The Healing the Hurt campaign features voices of Indigenous mothers, including advisory board member Christena Lopez, who have faced discrimination, anti-Indigenous racism and culturally unsafe care from health providers.
The voices of Indigenous mothers who have faced discrimination, anti-Indigenous racism and culturally unsafe care at the hands of health-care providers are being brought to the forefront in a new campaign project called Healing the Hurt: Caring for Indigenous Mothers and Infants.

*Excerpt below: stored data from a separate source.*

/-! ### setObj -/

@[simp] theorem State.setObj_pending (s : State) (o : Nat) (v : W32) : (s.setObj o v).pending = s.pending := rfl
@[simp] theorem State.setObj_free (s : State) (o : Nat) (v : W32) : (s.setObj o v).free = s.free := rfl
@[simp] theorem State.setObj_time (s : State) (o : Nat) (v : W32) : (s.setObj o v).time = s.time := rfl
@[simp] theorem State.setObj_regs (s : State) (o : Nat) (v : W32) : (s.setObj o v).regs = s.regs := rfl
@[simp] theorem State.setObj_views (s : State) (o : Nat) (v : W32) : (s.setObj o v).views = s.views := rfl
@[simp] theorem State.setObj_held (s : State) (o : Nat) (v : W32) : (s.setObj o v).held = s.held := rfl
@[simp] theorem State.setObj_capt (s : State) (o : Nat) (v : W32) : (s.setObj o v).capt = s.capt := rfl
@[simp] theorem State.setObj_mem (s : State) (o : Nat) (v : W32) : (s.setObj o v).mem = s.mem := rfl
@[simp] theorem State.setObj_poison (s : State) (o : Nat) (v : W32) : (s.setObj o v).poison = s.poison := rfl
@[simp] theorem State.setObj_msc (s : State) (o : Nat) (v : W32) : (s.setObj o v).msc = s.msc := rfl
@[simp] theorem State.setObj_ddrLost (s : State) (o : Nat) (v : W32) : (s.setObj o v).ddrLost = s.ddrLost := rfl
@[simp] theorem State.setObj_cow (s : State) (o : Nat) (v : W32) : (s.setObj o v).cow = s.cow := rfl
@[simp] theorem State.setObj_field (s : State) (o : Nat) (v : W32) : (s.setObj o v).field = s.field := rfl
@[simp] theorem State.setObj_acc (s : State) (o : Nat) (v : W32) : (s.setObj o v).acc = s.acc := rfl
@[simp] theorem State.setObj_basin (s : State) (o : Nat) (v : W32) : (s.setObj o v).basin = s.basin := rfl
@[simp] theorem State.setObj_accOpen (s : State) (o : Nat) (v : W32) : (s.setObj o v).accOpen = s.accOpen := rfl
@[simp] theorem State.setObj_basinOpen (s : State) (o : Nat) (v : W32) : (s.setObj o v).basinOpen = s.basinOpen := rfl
@[simp] theorem State.setObj_accHold (s : State) (o : Nat) (v : W32) : (s.setObj o v).accHold = s.accHold := rfl
@[simp] theorem State.setObj_basinHold (s : State) (o : Nat) (v : W32) : (s.setObj o v).basinHold = s.basinHold := rfl
@[simp] theorem State.setObj_slots (s : State) (o : Nat) (v : W32) : (s.setObj o v).slots = s.slots := rfl
@[simp] theorem State.setObj_cmpGen (s : State) (o : Nat) (v : W32) : (s.setObj o v).cmpGen = s.cmpGen := rfl
@[simp] theorem State.setObj_ctxs (s : State) (o : Nat) (v : W32) : (s.setObj o v).ctxs = s.ctxs := rfl
@[simp] theorem State.setObj_plains (s : State) (o : Nat) (v : W32) : (s.setObj o v).plains = s.plains := rfl
@[simp] theorem State.setObj_cntLive (s : State) (o : Nat) (v : W32) : (s.setObj o v).cntLive = s.cntLive := rfl
@[simp] theorem State.setObj_cntShadow (s : State) (o : Nat) (v : W32) : (s.setObj o v).cntShadow = s.cntShadow := rfl
@[simp] theorem State.setObj_cntRec (s : State) (o : Nat) (v : W32) : (s.setObj o v).cntRec = s.cntRec := rfl
@[simp] theorem State.setObj_logRec (s : State) (o : Nat) (v : W32) : (s.setObj o v).logRec = s.logRec := rfl
@[simp] theorem State.setObj_glb (s : State) (o : Nat) (v : W32) : (s.setObj o v).glb = s.glb := rfl
@[simp] theorem State.setObj_log (s : State) (o : Nat) (v : W32) : (s.setObj o v).log = s.log := rfl
@[simp] theorem State.setObj_logHead (s : State) (o : Nat) (v : W32) : (s.setObj o v).logHead = s.logHead := rfl
@[simp] theorem State.setObj_outst (s : State) (o : Nat) (v : W32) : (s.setObj o v).outst = s.outst := rfl
@[simp] theorem State.setObj_txWait (s : State) (o : Nat) (v : W32) : (s.setObj o v).txWait = s.txWait := rfl
@[simp] theorem State.setObj_links (s : State) (o : Nat) (v : W32) : (s.setObj o v).links = s.links := rfl
@[simp] theorem State.setObj_routes (s : State) (o : Nat) (v : W32) : (s.setObj o v).routes = s.routes := rfl
@[simp] theorem State.setObj_reqNext (s : State) (o : Nat) (v : W32) : (s.setObj o v).reqNext = s.reqNext := rfl
@[simp] theorem State.setObj_linkTx (s : State) (o : Nat) (v : W32) : (s.setObj o v).linkTx = s.linkTx := rfl
@[simp] theorem State.setObj_pci (s : State) (o : Nat) (v : W32) : (s.setObj o v).pci = s.pci := rfl
@[simp] theorem State.setObj_pairs (s : State) (o : Nat) (v : W32) : (s.setObj o v).pairs = s.pairs := rfl
@[simp] theorem State.setObj_hostTx (s : State) (o : Nat) (v : W32) : (s.setObj o v).hostTx = s.hostTx := rfl
@[simp] theorem State.setObj_acks (s : State) (o : Nat) (v : W32) : (s.setObj o v).acks = s.acks := rfl
@[simp] theorem State.setObj_ackNext (s : State) (o : Nat) (v : W32) : (s.setObj o v).ackNext = s.ackNext := rfl
@[simp] theorem State.setObj_gids (s : State) (o : Nat) (v : W32) : (s.setObj o v).gids = s.gids := rfl
@[simp] theorem State.setObj_qps (s : State) (o : Nat) (v : W32) : (s.setObj o v).qps = s.qps := rfl
@[simp] theorem State.setObj_mrs (s : State) (o : Nat) (v : W32) : (s.setObj o v).mrs = s.mrs := rfl
@[simp] theorem State.setObj_qpx (s : State) (o : Nat) (v : W32) : (s.setObj o v).qpx = s.qpx := rfl
@[simp] theorem State.setObj_pfc (s : State) (o : Nat) (v : W32) : (s.setObj o v).pfc = s.pfc := rfl
@[simp] theorem State.setObj_ethWait (s : State) (o : Nat) (v : W32) : (s.setObj o v).ethWait = s.ethWait := rfl
@[simp] theorem State.setObj_ethTx (s : State) (o : Nat) (v : W32) : (s.setObj o v).ethTx = s.ethTx := rfl
@[simp] theorem State.setObj_ckp (s : State) (o : Nat) (v : W32) : (s.setObj o v).ckp = s.ckp := rfl
@[simp] theorem State.setObj_flashTx (s : State) (o : Nat) (v : W32) : (s.setObj o v).flashTx = s.flashTx := rfl
@[simp] theorem State.setObj_flash (s : State) (o : Nat) (v : W32) : (s.setObj o v).flash = s.flash := rfl
@[simp] theorem State.setObj_eccHour (s : State) (o : Nat) (v : W32) : (s.setObj o v).eccHour = s.eccHour := rfl
@[simp] theorem State.setObj_dbg (s : State) (o : Nat) (v : W32) : (s.setObj o v).dbg = s.dbg := rfl
@[simp] theorem State.setObj_frozen (s : State) (o : Nat) (v : W32) : (s.setObj o v).frozen = s.frozen := rfl
@[simp] theorem State.setObj_win (s : State) (o : Nat) (v : W32) : (s.setObj o v).win = s.win := rfl
@[simp] theorem State.setObj_plan (s : State) (o : Nat) (v : W32) : (s.setObj o v).plan = s.plan := rfl
@[simp] theorem State.setObj_sec (s : State) (o : Nat) (v : W32) : (s.setObj o v).sec = s.sec := rfl
@[simp] theorem State.setObj_mgt (s : State) (o : Nat) (v : W32) : (s.setObj o v).mgt = s.mgt := rfl
@[simp] theorem State.setObj_mgtTx (s : State) (o : Nat) (v : W32) : (s.setObj o v).mgtTx = s.mgtTx := rfl
@[simp] theorem State.setObj_board (s : State) (o : Nat) (v : W32) : (s.setObj o v).board = s.board := rfl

The awareness campaign features video messages of Indigenous women telling their stories and sharing their traumatic experiences of health care. Christena Lopez, one of the women featured in the campaign, came up with the idea to share the stories visually, and was actively involved in the project as a member of its advisory board. She and Shawna Hill, who is also a member of the advisory board, describe the impacts of trauma, racism, poverty and bias in how they were cared for as pregnant women and as mothers in some of the first videos to be published as part of the campaign.
They call on health-care providers to treat them and anyone Indigenous with more respect and care.
“I was a statistic, I wasn’t a human being,” says Lopez in a video recounting her prenatal care experience and the loss of her infant daughter. “They [doctors] have power to save people’s lives … they don’t realize that.”
“It makes you wish that you weren’t Native,” says Hill, who describes on camera how she and her daughter were mistreated by a family doctor and racially stereotyped, with the doctor looking for “burns, bite marks and bruises,” on her healthy daughter, and her fear that with just one phone call, “my kids could be gone.”